8) Birmingham lacks a vision and needs some sort of city plan developed with the engagement of the wider community.

9) The bins service is a mess and Kerslake concludes it is under-performing, with recycling lower and fly tipping among the highest in the country. Privatisation would save £14 million a year.

10) Regeneration has been too focused on the city centre within the ring road but leaving deprived neighbourhoods with low skills and high unemployment outside it.

11) Councillors are confused about the devolution programme. The attempt to bring decision-making down to community levels has not worked, people are not really engaged and few have any clear idea of the powers the districts have.

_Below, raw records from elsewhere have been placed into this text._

-- ==== Sys2Proof/Laws/Shapes.lean ====
section
/-! SUPPORT. What `exec` does with the instructions of one shape, by the names Decode.lean groups them under. -/

namespace Sys2Proof.Machine

open Sys2Proof

variable (s : State)

/-! ## Loads and the stack -/

theorem exec_loadRR (dst r : Reg8) : exec (.loadRR dst r) s = .next (loadRegReg dst r s) := by
  cases dst <;> cases r <;> rfl

theorem exec_loadRImm (dst : Reg8) (n : Byte) : exec (.loadRImm dst n) s = .next (loadRegImm dst n s) := by
  cases dst <;> rfl

theorem exec_loadRAtHL (dst : Reg8) : exec (.loadRAtHL dst) s = .next (loadRegAtHL dst s) := by cases dst <;> rfl

theorem exec_storeAtHLR (r : Reg8) : exec (.storeAtHLR r) s = .next (storeAtHLReg r s) := by cases r <;> rfl

theorem exec_loadPair (dd : Pair) (nn : Word) : exec (.loadPair dd nn) s = .next (loadPairImm dd nn s) := by
  cases dd <;> rfl

theorem exec_push (qq : StackPair) : exec (.push qq) s = .next (pushPair qq s) := by cases qq <;> rfl

theorem exec_pop (qq : StackPair) : exec (.pop qq) s = .next (popPair qq s) := by cases qq <;> rfl

/-! ## Arithmetic and logic -/

theorem exec_aluR (op : AluOp) (r : Reg8) : exec (.aluR op r) s = .next (aluReg op r s) := by
  cases op <;> cases r <;> rfl

theorem exec_aluHL (op : AluOp) : exec (.aluHL op) s = .next (aluAtHL op s) := by cases op <;> rfl

theorem exec_aluN (op : AluOp) (n : Byte) : exec (.aluN op n) s = .next (aluImm op n s) := by cases op <;> rfl

theorem exec_incR (r : Reg8) : exec (.incR r) s = .next (incReg r s) := by cases r <;> rfl

theorem exec_decR (r : Reg8) : exec (.decR r) s = .next (decReg r s) := by cases r <;> rfl

theorem exec_addHL (dd : Pair) : exec (.addHL dd) s = .next (addHLPair dd s) := by cases dd <;> rfl

theorem exec_incPair (dd : Pair) : exec (.incPair dd) s = .next (incPair dd s) := by cases dd <;> rfl

theorem exec_decPair (dd : Pair) : exec (.decPair dd) s = .next (decPair dd s) := by cases dd <;> rfl

/-! ## Rotates, shifts and bits -/

theorem exec_rotR (op : RotOp) (r : Reg8) : exec (.rotR op r) s = .next (rotReg op r s) := by
  cases op <;> cases r <;> rfl

theorem exec_rotHL (op : RotOp) : exec (.rotHL op) s = .next (rotAtHL op s) := by cases op <;> rfl

/-- The eight values of a bit index. -/
theorem fin8_cases {P : Fin 8 → Prop} (h0 : P 0) (h1 : P 1) (h2 : P 2) (h3 : P 3) (h4 : P 4) (h5 : P 5) (h6 : P 6)
    (h7 : P 7) (n : Fin 8) : P n := by
  match n with
  | 0 => exact h0
  | 1 => exact h1
  | 2 => exact h2
  | 3 => exact h3
  | 4 => exact h4
  | 5 => exact h5
  | 6 => exact h6
  | 7 => exact h7

theorem exec_bitR (n : Fin 8) (r : Reg8) : exec (.bitR n r) s = .next (bitReg n r s) := by
  cases r <;> revert n <;> exact fin8_cases rfl rfl rfl rfl rfl rfl rfl rfl

theorem exec_bitHL (n : Fin 8) : exec (.bitHL n) s = .next (bitAtHL n s) := by
  revert n; exact fin8_cases rfl rfl rfl rfl rfl rfl rfl rfl

theorem exec_resR (n : Fin 8) (r : Reg8) : exec (.resR n r) s = .next (resReg n r s) := by
  cases r <;> revert n <;> exact fin8_cases rfl rfl rfl rfl rfl rfl rfl rfl

theorem exec_resHL (n : Fin 8) : exec (.resHL n) s = .next (resAtHL n s) := by
  revert n; exact fin8_cases rfl rfl rfl rfl rfl rfl rfl rfl

theorem exec_setR (n : Fin 8) (r : Reg8) : exec (.setR n r) s = .next (setReg n r s) := by
  cases r <;> revert n <;> exact fin8_cases rfl rfl rfl rfl rfl rfl rfl rfl

theorem exec_setHL (n : Fin 8) : exec (.setHL n) s = .next (setAtHL n s) := by
  revert n; exact fin8_cases rfl rfl rfl rfl rfl rfl rfl rfl

/-! ## Control -/

theorem exec_jpIf (cc : Cond) (nn : Word) : exec (.jpIf cc nn) s = .next (jumpAbsIf cc nn s) := by cases cc <;> rfl

theorem exec_jrIf (cc : Cond) (e : Byte) : exec (.jrIf cc e) s = .next (jumpRelIf cc e s) := by cases cc <;> rfl

theorem exec_callIf (cc : Cond) (nn : Word) : exec (.callIf cc nn) s = .next (callAbsIf cc nn s) := by
  cases cc <;> rfl

theorem exec_retIf (cc : Cond) : exec (.retIf cc) s = .next (returnIf cc s) := by cases cc <;> rfl

theorem exec_rst (t : Fin 8) : exec (.rst t) s = .next (restart (BitVec.ofNat 16 (8 * t.val)) s) := by
  revert t; exact fin8_cases rfl rfl rfl rfl rfl rfl rfl rfl

end Sys2Proof.Machine
end

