-- ==== Sys2Proof/Proofs/Performs.lean ====
section
/-! What an instruction does after its fetch lines, said once for all of them: so many cycles, each without a store or
with one, at the addresses and in the number that spec/70_reset_and_hazards.md R540 and the rules give, and a CPU update.
-/

namespace Sys2Proof.Machine

/-! ## Cycles with and without a store -/

/-- What the CPU does in a cycle besides reading: nothing, or a store of a byte at an address. -/
abbrev Access := Option (Word × Byte)

/-- The cycles of a list of accesses. -/
def perform : List Access → State → State
  | [], s => s
  | none :: l, s => perform l (cycle s)
  | some (a, v) :: l, s => perform l (writeCycle s a v)

/-- The addresses stored to, in order. -/
def storedAt (l : List Access) : List Word := l.filterMap (Option.map Prod.fst)

@[simp] theorem storedAt_none (l : List Access) : storedAt (none :: l) = storedAt l := rfl

@[simp] theorem storedAt_some (a : Word) (v : Byte) (l : List Access) :
    storedAt (some (a, v) :: l) = a :: storedAt l := rfl

@[simp] theorem perform_cpu (l : List Access) (s : State) : (perform l s).cpu = s.cpu := by
  induction l generalizing s with
  | nil => rfl
  | cons x l ih => cases x <;> simp [perform, ih]

theorem perform_updCpu (l : List Access) (s : State) (g : Cpu → Cpu) :
    perform l (s.updCpu g) = (perform l s).updCpu g := by
  induction l generalizing s with
  | nil => rfl
  | cons x l ih => cases x <;> simp only [perform, cycle_updCpu, writeCycle_updCpu, ih]

theorem perform_withCpu (l : List Access) (s : State) (p : Cpu) :
    perform l (s.withCpu p) = (perform l s).withCpu p := perform_updCpu l s fun _ => p

theorem perform_append (l m : List Access) (s : State) : perform (l ++ m) s = perform m (perform l s) := by
  induction l generalizing s with
  | nil => rfl
  | cons x l ih => cases x <;> exact ih _

/-- Cycles without a store are cycles without an access. -/
theorem perform_of_no_store {l : List Access} (h : storedAt l = []) (s : State) : perform l s = cycles l.length s := by
  induction l generalizing s with
  | nil => rfl
  | cons x l ih =>
    cases x with
    | none => exact ih h _
    | some x => cases h

/-- A property that a cycle and a bus write keep, the write at one of the addresses stored to. -/
theorem perform_keeps {P : State → Prop} {l : List Access} (hcycle : ∀ s, P s → P (cycle s))
    (hwrite : ∀ s, ∀ a ∈ storedAt l, ∀ v, P s → P (busWrite s a v)) {s : State} (hs : P s) : P (perform l s) := by
  induction l generalizing s with
  | nil => exact hs
  | cons x l ih =>
    cases x with
    | none => exact ih hwrite (hcycle s hs)
    | some x =>
      exact ih (fun s a ha => hwrite s a (List.mem_cons_of_mem _ ha))
        (hcycle _ (hwrite s x.1 List.mem_cons_self x.2 hs))

/-! ## What an operation performs -/

/-- From `s` to `t` in `n` cycles with stores at `as` alone; the CPU is replaced, F's low nibble staying 0. -/
def Performs (s t : State) (n : Nat) (as : List Word) : Prop :=
  ∃ l : List Access, l.length = n ∧ storedAt l = as ∧ t = (perform l s).withCpu t.cpu ∧
    (s.cpu.f &&& 0x0F = 0 → t.cpu.f &&& 0x0F = 0)

variable (s : State)

/-- The cycles of a list of accesses with the CPU replaced. -/
theorem perform_performs (l : List Access) {p : Cpu} (hf : s.cpu.f &&& 0x0F = 0 → p.f &&& 0x0F = 0) :
    Performs s ((perform l s).withCpu p) l.length (storedAt l) := ⟨l, rfl, rfl, rfl, hf⟩

/-- The cycles of a list of accesses with the CPU as it is. -/
theorem perform_performs_self (l : List Access) : Performs s (perform l s) l.length (storedAt l) :=
  ⟨l, rfl, rfl, rfl, fun h => (congrArg (fun p : Cpu => p.f &&& 0x0F) (perform_cpu l s)).trans h⟩

theorem Performs.trans {s t u : State} {m n : Nat} {as bs : List Word} (h : Performs s t m as)
    (h' : Performs t u n bs) :
    Performs s u (m + n) (as ++ bs) := by
  obtain ⟨l, rfl, rfl, ht, hf⟩ := h
  obtain ⟨l', rfl, rfl, hu, hf'⟩ := h'
  refine ⟨l ++ l', List.length_append, List.filterMap_append, ?_, hf' ∘ hf⟩
  rw [perform_append, ← withCpu_withCpu _ t.cpu, ← perform_withCpu, ← ht]
  exact hu

/-- An update of the CPU that ends with a flag update. -/
theorem setFlags_performs {g : Cpu → Cpu} (hg : ∃ p z n h c, g s.cpu = Cpu.setFlags p z n h c) :
    Performs s (s.updCpu g) 0 [] := by
  obtain ⟨p, z, n, h, c, hg⟩ := hg
  exact perform_performs s [] fun _ => hg ▸ p.setFlags_low z n h c

/-- An update of the CPU that keeps F. -/
theorem updCpu_performs {g : Cpu → Cpu} (hg : (g s.cpu).f = s.cpu.f) : Performs s (s.updCpu g) 0 [] :=
  perform_performs s [] fun h => hg ▸ h

/-! ## The operations -/

theorem loadRegAt_performs (dst : Reg8) (a : Word) : Performs s (loadRegAt dst a s) 1 [] := by
  rw [loadRegAt_eq]
  exact perform_performs s [none] fun h => (s.cpu.setReg_f dst _).symm ▸ h

theorem loadAHLStep_performs (st : HLStep) : Performs s (loadAHLStep st s) 1 [] := by
  rw [loadAHLStep_eq]
  exact perform_performs s [none] id

theorem writeCycle_performs (a : Word) (v : Byte) : Performs s (writeCycle s a v) 1 [a] :=
  perform_performs_self s [some (a, v)]

theorem storeAHLStep_performs (st : HLStep) : Performs s (storeAHLStep st s) 1 [s.cpu.hl] := by
  rw [storeAHLStep_eq]
  exact perform_performs s [some (_, _)] id

theorem storeAbsSP_performs (nn : Word) : Performs s (storeAbsSP nn s) 2 [nn, nn + 1] := by
  rw [storeAbsSP_eq]
  exact perform_performs_self s [some (_, _), some (_, _)]

theorem loadSPHL_performs : Performs s (loadSPHL s) 1 [] := by
  rw [loadSPHL_eq]
  exact perform_performs s [none] id

theorem flagsByte_low (z n h c : Bool) : flagsByte z n h c &&& 0x0F = 0 := by
  rw [← packFlags_eq]; exact packFlags_low z n h c

theorem loadHLSPe_performs (e : Byte) : Performs s (loadHLSPe e s) 1 [] := by
  rw [loadHLSPe_eq]
  exact perform_performs s [none] fun _ => flagsByte_low ..

theorem addSPImm_performs (e : Byte) : Performs s (addSPImm e s) 2 [] := by
  rw [addSPImm_eq]
  exact perform_performs s [none, none] fun _ => flagsByte_low ..

theorem pushPair_performs (qq : StackPair) :
    Performs s (pushPair qq s) 3 [s.cpu.sp - 1, s.cpu.sp - 2] := by
  rw [pushPair_eq]
  exact perform_performs s [none, some (_, _), some (_, _)] id

theorem setStackPair_low (p : Cpu) (qq : StackPair) (v : Word) (h : p.f &&& 0x0F = 0) :
    (p.setStackPair qq v).f &&& 0x0F = 0 := by
  cases qq with
  | af => exact (BitVec.and_assoc ..).trans BitVec.and_zero
  | _ => exact h

theorem popPair_performs (qq : StackPair) : Performs s (popPair qq s) 2 [] := by
  rw [popPair_eq]
  exact perform_performs s [none, none] (setStackPair_low { s.cpu with sp := s.cpu.sp + 2 } qq _)

theorem addHLPair_performs (dd : Pair) : Performs s (addHLPair dd s) 1 [] := by
  rw [addHLPair_eq]
  exact perform_performs s [none] fun _ => flagsByte_low ..

theorem incPair_performs (dd : Pair) : Performs s (incPair dd s) 1 [] := by
  rw [incPair_eq]
  exact perform_performs s [none] fun h => (s.cpu.setPair_f dd _).symm ▸ h

theorem decPair_performs (dd : Pair) : Performs s (decPair dd s) 1 [] := by
  rw [decPair_eq]
  exact perform_performs s [none] fun h => (s.cpu.setPair_f dd _).symm ▸ h

theorem aluAtHL_performs (op : AluOp) : Performs s (aluAtHL op s) 1 [] := by
  rw [aluAtHL_eq]
  exact perform_performs s [none] fun _ => Cpu.setFlags_low ..

theorem modifyAtHL_performs (g : Byte → Result8) : Performs s (modifyAtHL g s) 2 [s.cpu.hl] := by
  rw [modifyAtHL_eq]
  exact perform_performs s [none, some (_, _)] fun _ => Cpu.setFlags_low ..

theorem bitAtHL_performs (n : Fin 8) : Performs s (bitAtHL n s) 1 [] := by
  rw [bitAtHL_eq]
  exact perform_performs s [none] fun _ => Cpu.setFlags_low ..

theorem rewriteAtHL_performs (g : Byte → Byte) : Performs s (rewriteAtHL g s) 2 [s.cpu.hl] := by
  rw [rewriteAtHL_eq]
  exact perform_performs_self s [none, some (_, _)]

theorem jumpAbs_performs (nn : Word) : Performs s (jumpAbs nn s) 1 [] := by
  rw [jumpAbs_eq]
  exact perform_performs s [none] id

theorem jumpAbsIf_performs (cc : Cond) (nn : Word) :
    Performs s (jumpAbsIf cc nn s) ((if cc.holds s.cpu.f then 4 else 3) - 3) [] := by
  rw [jumpAbsIf, cond_eq_holds]
  split <;> [exact jumpAbs_performs s nn; exact perform_performs_self s []]

theorem jumpRel_performs (e : Byte) : Performs s (jumpRel e s) 1 [] := by
  rw [jumpRel_eq]
  exact perform_performs s [none] id

theorem jumpRelIf_performs (cc : Cond) (e : Byte) :
    Performs s (jumpRelIf cc e s) ((if cc.holds s.cpu.f then 3 else 2) - 2) [] := by
  rw [jumpRelIf, cond_eq_holds]
  split <;> [exact jumpRel_performs s e; exact perform_performs_self s []]

theorem callAbs_performs (nn : Word) : Performs s (callAbs nn s) 3 [s.cpu.sp - 1, s.cpu.sp - 2] := by
  rw [callAbs_eq]
  exact perform_performs s [none, some (_, _), some (_, _)] id

theorem callAbsIf_performs (cc : Cond) (nn : Word) :
    Performs s (callAbsIf cc nn s) ((if cc.holds s.cpu.f then 6 else 3) - 3)
      (if cc.holds s.cpu.f then [s.cpu.sp - 1, s.cpu.sp - 2] else []) := by
  rw [callAbsIf_eq]
  split <;> [exact callAbs_performs s nn; exact perform_performs_self s []]

/-! ## Returning -/

/-- RET: the popped word to PC, two cycles of the pop and an internal one (spec/44_control.md R328). -/
theorem returnFromCall_eq :
    returnFromCall s = (cycles 3 s).withCpu
      { s.cpu with pc := busRead (cycle s) (s.cpu.sp + 1) ++ busRead s s.cpu.sp, sp := s.cpu.sp + 2 } := by
  simp only [returnFromCall, popWord_eq, cycle_updCpu, State.setPc, State.updCpu_updCpu]
  exact updCpu_eq_withCpu _ (cycles_cpu 3 s)

theorem returnFromInterrupt_eq :
    returnFromInterrupt s = (cycles 3 s).withCpu
      { s.cpu with
        pc := busRead (cycle s) (s.cpu.sp + 1) ++ busRead s s.cpu.sp, sp := s.cpu.sp + 2, ime := true } := by
  rw [returnFromInterrupt, returnFromCall_eq]; rfl

theorem returnIf_eq (cc : Cond) :
    returnIf cc s = if cc.holds s.cpu.f then returnFromCall (cycle s) else cycle s := by
  rw [returnIf, cond_eq_holds]

theorem returnFromCall_performs : Performs s (returnFromCall s) 3 [] := by
  rw [returnFromCall_eq]
  exact perform_performs s [none, none, none] id

theorem returnFromInterrupt_performs : Performs s (returnFromInterrupt s) 3 [] := by
  rw [returnFromInterrupt_eq]
  exact perform_performs s [none, none, none] id

theorem cycle_performs : Performs s (cycle s) 1 [] := perform_performs_self s [none]

theorem returnIf_performs (cc : Cond) :
    Performs s (returnIf cc s) ((if cc.holds s.cpu.f then 5 else 2) - 1) [] := by
  rw [returnIf_eq]
  split
  · exact (cycle_performs s).trans (returnFromCall_performs (cycle s))
  · exact cycle_performs s

/-! ## Every instruction -/

/-- An instruction other than STOP, the illegal opcodes and the byte 0xCB by itself completes, in the cycles of the
table of R540 and with the stores of its rule. -/
theorem exec_performs (i : Instr) (hstop : i ≠ .stop) (hillegal : ∀ op, i ≠ .illegal op) (hcb : i ≠ .prefixCb) :
    ∃ t, exec i s = .next t ∧
      Performs s t (i.cycles (taken i s.cpu.f) - (encode i).length) (storeAddresses i s) := by
  cases i with
  | stop => exact absurd rfl hstop
  | illegal op => exact absurd rfl (hillegal op)
  | prefixCb => exact absurd rfl hcb
  | nop => exact ⟨_, rfl, perform_performs_self s []⟩
  | ldBB | ldBC | ldBD | ldBE | ldBH | ldBL | ldBA | ldCB | ldCC | ldCD | ldCE | ldCH | ldCL | ldCA | ldDB | ldDC
  | ldDD | ldDE | ldDH | ldDL | ldDA | ldEB | ldEC | ldED | ldEE | ldEH | ldEL | ldEA | ldHB | ldHC | ldHD | ldHE
  | ldHH | ldHL | ldHA | ldLB | ldLC | ldLD | ldLE | ldLH | ldLL | ldLA | ldAB | ldAC | ldAD | ldAE | ldAH | ldAL
  | ldAA | ldBImm n | ldCImm n | ldDImm n | ldEImm n | ldHImm n | ldLImm n | ldAImm n | res0B | res0C | res0D
  | res0E | res0H | res0L | res0A | res1B | res1C | res1D | res1E | res1H | res1L | res1A | res2B | res2C | res2D
  | res2E | res2H | res2L | res2A | res3B | res3C | res3D | res3E | res3H | res3L | res3A | res4B | res4C | res4D
  | res4E | res4H | res4L | res4A | res5B | res5C | res5D | res5E | res5H | res5L | res5A | res6B | res6C | res6D
  | res6E | res6H | res6L | res6A | res7B | res7C | res7D | res7E | res7H | res7L | res7A | set0B | set0C | set0D
  | set0E | set0H | set0L | set0A | set1B | set1C | set1D | set1E | set1H | set1L | set1A | set2B | set2C | set2D
  | set2E | set2H | set2L | set2A | set3B | set3C | set3D | set3E | set3H | set3L | set3A | set4B | set4C | set4D
  | set4E | set4H | set4L | set4A | set5B | set5C | set5D | set5E | set5H | set5L | set5A | set6B | set6C | set6D
  | set6E | set6H | set6L | set6A | set7B | set7C | set7D | set7E | set7H | set7L | set7A =>
    exact ⟨_, rfl, updCpu_performs s (s.cpu.setReg_f _ _)⟩
  | ldBCImm nn | ldDEImm nn | ldHLImm nn | ldSPImm nn => exact ⟨_, rfl, updCpu_performs s (s.cpu.setPair_f _ _)⟩
  | halt | di | ei => exact ⟨_, rfl, updCpu_performs s rfl⟩
  | jpHL => exact ⟨_, rfl, perform_performs s [] id⟩
  | ldBAtHL | ldCAtHL | ldDAtHL | ldEAtHL | ldHAtHL | ldLAtHL | ldAAtHL | ldAAtBC | ldAAtDE | ldAAt16 nn
  | ldhAAt8 n | ldAAtC => exact ⟨_, rfl, loadRegAt_performs s _ _⟩
  | ldAAtHLInc | ldAAtHLDec => exact ⟨_, rfl, loadAHLStep_performs s _⟩
  | ldAtHLB | ldAtHLC | ldAtHLD | ldAtHLE | ldAtHLH | ldAtHLL | ldAtHLA | ldAtHLImm n | ldAtBCA | ldAtDEA
  | ldAt16A nn | ldhAt8A n | ldAtCA => exact ⟨_, rfl, writeCycle_performs s _ _⟩
  | ldAtHLIncA | ldAtHLDecA => exact ⟨_, rfl, storeAHLStep_performs s _⟩
  | ldAt16SP nn => exact ⟨_, rfl, storeAbsSP_performs s _⟩
  | ldSPHL => exact ⟨_, rfl, loadSPHL_performs s⟩
  | ldHLSPe e => exact ⟨_, rfl, loadHLSPe_performs s _⟩
  | addSPe e => exact ⟨_, rfl, addSPImm_performs s _⟩
  | pushBC | pushDE | pushHL | pushAF => exact ⟨_, rfl, pushPair_performs s _⟩
  | popBC | popDE | popHL | popAF => exact ⟨_, rfl, popPair_performs s _⟩
  | addHLBC | addHLDE | addHLHL | addHLSP => exact ⟨_, rfl, addHLPair_performs s _⟩
  | incBC | incDE | incHL | incSP => exact ⟨_, rfl, incPair_performs s _⟩
  | decBC | decDE | decHL | decSP => exact ⟨_, rfl, decPair_performs s _⟩
  | addAAtHL | adcAAtHL | subAtHL | sbcAAtHL | andAtHL | xorAtHL | orAtHL | cpAtHL =>
    exact ⟨_, rfl, aluAtHL_performs s _⟩
  | incAtHL | decAtHL | rlcAtHL | rrcAtHL | rlAtHL | rrAtHL | slaAtHL | sraAtHL | swapAtHL | srlAtHL =>
    exact ⟨_, rfl, modifyAtHL_performs s _⟩
  | bit0AtHL | bit1AtHL | bit2AtHL | bit3AtHL | bit4AtHL | bit5AtHL | bit6AtHL | bit7AtHL =>
    exact ⟨_, rfl, bitAtHL_performs s _⟩
  | res0AtHL | res1AtHL | res2AtHL | res3AtHL | res4AtHL | res5AtHL | res6AtHL | res7AtHL | set0AtHL | set1AtHL
  | set2AtHL | set3AtHL | set4AtHL | set5AtHL | set6AtHL | set7AtHL => exact ⟨_, rfl, rewriteAtHL_performs s _⟩
  | jp nn => exact ⟨_, rfl, jumpAbs_performs s _⟩
  | jpNZ nn | jpZ nn | jpNC nn | jpC nn => exact ⟨_, rfl, jumpAbsIf_performs s _ _⟩
  | jr e => exact ⟨_, rfl, jumpRel_performs s _⟩
  | jrNZ e | jrZ e | jrNC e | jrC e => exact ⟨_, rfl, jumpRelIf_performs s _ _⟩
  | call nn | rst00 | rst08 | rst10 | rst18 | rst20 | rst28 | rst30 | rst38 => exact ⟨_, rfl, callAbs_performs s _⟩
  | callNZ nn | callZ nn | callNC nn | callC nn => exact ⟨_, rfl, callAbsIf_performs s _ _⟩
  | ret => exact ⟨_, rfl, returnFromCall_performs s⟩
  | reti => exact ⟨_, rfl, returnFromInterrupt_performs s⟩
  | retNZ | retZ | retNC | retC => exact ⟨_, rfl, returnIf_performs s _⟩
  | _ => exact ⟨_, rfl, setFlags_performs s ⟨_, _, _, _, _, rfl⟩⟩

/-- What a completed instruction performed. -/
theorem performs_of_exec {i : Instr} {t : State} (hcb : i ≠ .prefixCb) (h : exec i s = .next t) :
    Performs s t (i.cycles (taken i s.cpu.f) - (encode i).length) (storeAddresses i s) := by
  have hstop : i ≠ .stop := by rintro rfl; cases h
  have hillegal (op : Byte) : i ≠ .illegal op := by rintro rfl; cases h
  obtain ⟨u, hu, hperforms⟩ := exec_performs s i hstop hillegal hcb
  obtain rfl : u = t := by injection hu.symm.trans h
  exact hperforms

end Sys2Proof.Machine
end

12) The council cannot be trusted to sort this mess out on its own and needs a government-appointed improvement board to "keep its feet to the fire", reporting back next year by which time there may be a new Local Government Secretary in post.

13) The Trojan Horse scandal in schools showed the council was too remote from understanding its own communities and did not have the confidence to deal with the problem.

14) It also reflected the fact "that deep-rooted problems have been swept under the carpet, by successive administrations, rather than being addressed". Birmingham has to stop simply hoping problems will go away.

15) It's not all bad news. Birmingham has a strong and visible leader in Sir Albert Bore and Kerslake also praises chief executive Mark Rogers for promoting and open and honest culture in the authority.